1. Implicit Rowid Duplication in Indexes

Root Cause:
When creating an index on a rowid table that explicitly includes the rowid alias column (e.g., i INTEGER PRIMARY KEY), SQLite creates a redundant index structure. The physical index stores both the declared columns and the implicit rowid, leading to hidden column duplication.

Example Breakdown:
For table t2 with index (a,b,i):

Logical index definition: a, b, i
Physical storage: a, b, i, rowid (where i=rowid)
Effective key becomes a, b, i, i due to i being rowid alias

This redundancy forces the query planner to make non-obvious decisions about index usage boundaries.

2. Query Planner’s Index Truncation Heuristic

Behavior Trigger:
When the query planner detects consecutive identical columns in an index key (here, i appearing as both explicit column and implicit rowid), it truncates the searchable index columns at the first occurrence of the rowid alias. This occurs because:

The rowid alias (i) and implicit rowid are guaranteed equal
Including both creates logical contradictions in range comparisons
The planner prioritizes avoiding comparison redundancy

Critical Implications:

Indexes ending with rowid alias columns become partially unusable for row value comparisons
Query plans may show fewer columns used than expected
Actual bytecode execution (via EXPLAIN) might still process all columns despite plan output

3. WITHOUT ROWID vs Rowid Table Index Storage

Structural Difference:
WITHOUT ROWID tables store indexes without implicit rowid appending. An index on (a,b,i) in a WITHOUT ROWID table stores exactly those three columns, enabling full usage in row value comparisons. This explains why table t3 shows complete index usage in its query plan.

Storage Comparison:

Table Type	Declared Index	Physical Storage
Rowid	(a,b,i)	(a,b,i,rowid) → (a,b,i,i)
WITHOUT ROWID	(a,b,i)	(a,b,i)

4. Row Value Comparison Semantics

Lexical Comparison Nuance:
SQLite compares row values component-wise, similar to string sorting:

(a1,b1,i1) > (a2,b2,i2)  
⇨ (a1 > a2) OR (a1=a2 AND b1 > b2) OR (a1=a2 AND b1=b2 AND i1 > i2)
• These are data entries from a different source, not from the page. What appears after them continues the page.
-- ==== Sys2Proof/Config.lean ====
section
/-! DEFINITION. What the spec leaves to an implementation, and the free values: constants without a body, so that no
proof can see a value of them (log entries 2 to 6). -/
namespace Sys2Proof

/-- The n-th free value of the run: nothing constrains it (log entry 2). -/
opaque Config.freeValue : Nat → Nat

/-- Ed448ph verification (R31, R315): public key, context string, message, signature (log entry 3). -/
opaque Config.ed448phVerify : List Byte → List Byte → List Byte → List Byte → Bool

/-- Ed448ph signing (RFC 8032): secret key, context string, message (R318, R341; log entry 3). -/
opaque Config.ed448phSign : List Byte → List Byte → List Byte → List Byte

/-- The Ed448 public key of a secret key (RFC 8032; log entry 3). -/
opaque Config.ed448Public : List Byte → List Byte

/-- SHAKE256 with an output length in bytes (RFC 8032, R31, R316; log entry 3). -/
opaque Config.shake256 : List Byte → Nat → List Byte

/-- KMAC or another keyed digest of the management session: key, message, length (R79; log entry 3). -/
opaque Config.kmac : List Byte → List Byte → Nat → List Byte

/-- The X448 shared secret of the management key agreement (R79; log entry 3). -/
opaque Config.sharedSecret : List Byte → List Byte

/-- The silicon revision of the part (R388; the spec states no value; log entry 4). -/
opaque Config.siliconRevision : Nat

/-- The ordering code of the part: true for DN9600-I, false for DN9600-C (Table 0.4; log entry 4). -/
opaque Config.industrial : Bool

/-- The fused secret of the device (R318), and the meter signing key, which a meter-only fused secret gives by a derivation that no
rule states (Table 19.1; log entry 4). -/
opaque Config.deviceSecret : List Byte
opaque Config.meterKey : List Byte

/-- The bytes of the meter's key certificate that final test fills in: KEY_ID, ISSUER_ID, LIFECYCLE_MASK and the signature, by their
offset (R341, Table 18.3; log entry 4). -/
opaque Config.meterCertByte : Nat → Byte

/-- The SHAKE256 digests of ROOT0 and ROOT1 in the fuses, and, as number 2, that of the metering authority key in the meter
fuses (R315, R331; log entry 4). -/
opaque Config.rootDigest : Nat → List Byte

/-- The MAC address of an Ethernet port or sub-port (R69; the spec states no value; log entry 4). -/
opaque Config.portMac : Nat → Nat → Nat

/-- Width and height of the return picture an image declares (R94; no section of the image is stated to hold them; by
IMAGE_ID; log entry 6). -/
opaque Config.returnSize : Nat → Nat × Nat

/-- A sample the HEVC decoding process gives: the picture's SPS, its settled packets, the planes of the pictures it refers to, component,
column, row (R82: a fixed function of the coded data and of earlier output; log entry 93). -/
opaque Config.hevcSample : HevcSps → List (List Byte) → List (List (List Nat)) → Nat → Nat → Nat → Nat

/-- A sample the JPEG XS decoding process gives: settled packets, component, column, row (R82; log entry 93). -/
opaque Config.jxsSample : List (List Byte) → Nat → Nat → Nat → Nat

/-- Whether a CTU of the return picture is a region-of-interest CTU under ROI_CELLS: the mapping is that of the image's return-output
graph, by IMAGE_ID (R96; log entry 6). -/
opaque Config.roiCtu : Nat → List Nat → Nat → Bool

/-- The gain of a sender's frequency filter, in units of 2^-72 per 2^-16 ns (R175; the spec states its integral time alone; log entry 22). -/
opaque Config.frequencyGain : Int

/-- The glint value of an emitter of a pixel row below the raster, which a row map kept under R228 can name (R214; no rule states it; log
entry 84). -/
opaque Config.strayGlint : Nat → Nat → Nat → Nat

/-- A byte of the PCIe configuration space after a reset of the endpoint that R77 does not state (log entry 99). -/
opaque Config.pcieConfig : Nat → Byte

/-- The work in ns of a live-set recompute of the image with an IMAGE_ID, where it declares it as background work, and none where it
declares scheduled operations; R202 says that the image declares it and no section holds the declaration (log entry 100). -/
opaque Config.recomputeWork : Nat → Option Nat

/-- Banks of a sub-channel of the fitted LPDDR6 devices (R253; the spec states no number; log entry 5). -/
opaque Config.dramBanks : Nat

/-- The temperature in 1/16 °C of a DIODE conversion at ideality 1.000 + 0.001 × ETA, from ETA and the temperature the readings give at
1.000 (R264 states no rounding; log entry 101). -/
opaque Config.idealTheta : Nat → Int → Int

/-- THR_BASE of a throttling channel in 1/16 °C (R269; no register and no section is stated to hold it; log entry 7). -/
opaque Config.thrBase : Nat → Int

end Sys2Proof
end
When the index contains duplicate columns (due to implicit rowid), the comparison becomes:

(a1,b1,i1,i1) > (a2,b2,i2,i2)

The fourth column (i1 vs i2) comparison is redundant because i1=i1 and i2=i2 always hold. This redundancy confuses the query planner’s range optimization logic.

Troubleshooting Steps, Solutions & Fixes

Step 1: Diagnose Implicit Index Structure

Action: Use PRAGMA index_xinfo(index_name) to reveal hidden columns.

Example for t2’s autoindex:

PRAGMA index_xinfo(sqlite_autoindex_t2_1);

Expected output:

seq	name	coll	key	asc
0	a	BINARY	1	1
1	b	BINARY	1	1
2	i	BINARY	1	1
3	rowid	BINARY	0	1

Analysis:

Column 3 (rowid) is implicitly added despite i being rowid alias
Creates logical duplicate between column 2 (i) and 3 (rowid)

Step 2: Avoid Redundant Rowid Inclusion

Solution: Never explicitly include rowid alias columns in indexes for rowid tables.

Correct Approach for t2:

CREATE TABLE t2 (
  i INTEGER PRIMARY KEY,
  a INTEGER NOT NULL,
  b INTEGER NOT NULL
);
CREATE INDEX t2_ab ON t2(a, b);  -- Implicitly includes rowid

Query Adjustment:

SELECT * FROM t2
WHERE (a,b,i) > (?,?,?)  -- i=rowid still comparable
ORDER BY a,b,i
LIMIT 10;

Rationale:

Index t2_ab physically stores (a,b,rowid)
i is equivalent to rowid, so comparison works
Query plan will show SEARCH ... USING INDEX t2_ab ((a,b) > (?,?)) but bytecode uses full index

Step 3: Bytecode-Level Verification

Action: Use EXPLAIN instead of EXPLAIN QUERY PLAN to see actual opcodes.

Example:

EXPLAIN
SELECT * FROM t2 WHERE (a,b,i) > (?,?,?) ORDER BY a,b,i LIMIT 10;

Key Opcodes to Check:

ColumnCount: Verify all compared columns are accessed
IdxGE: Look for operands covering all index columns
DecrJumpZero: Check loop termination conditions

Interpretation:
Even if EXPLAIN QUERY PLAN shows partial index usage, bytecode often reveals full index traversal due to implicit rowid inclusion.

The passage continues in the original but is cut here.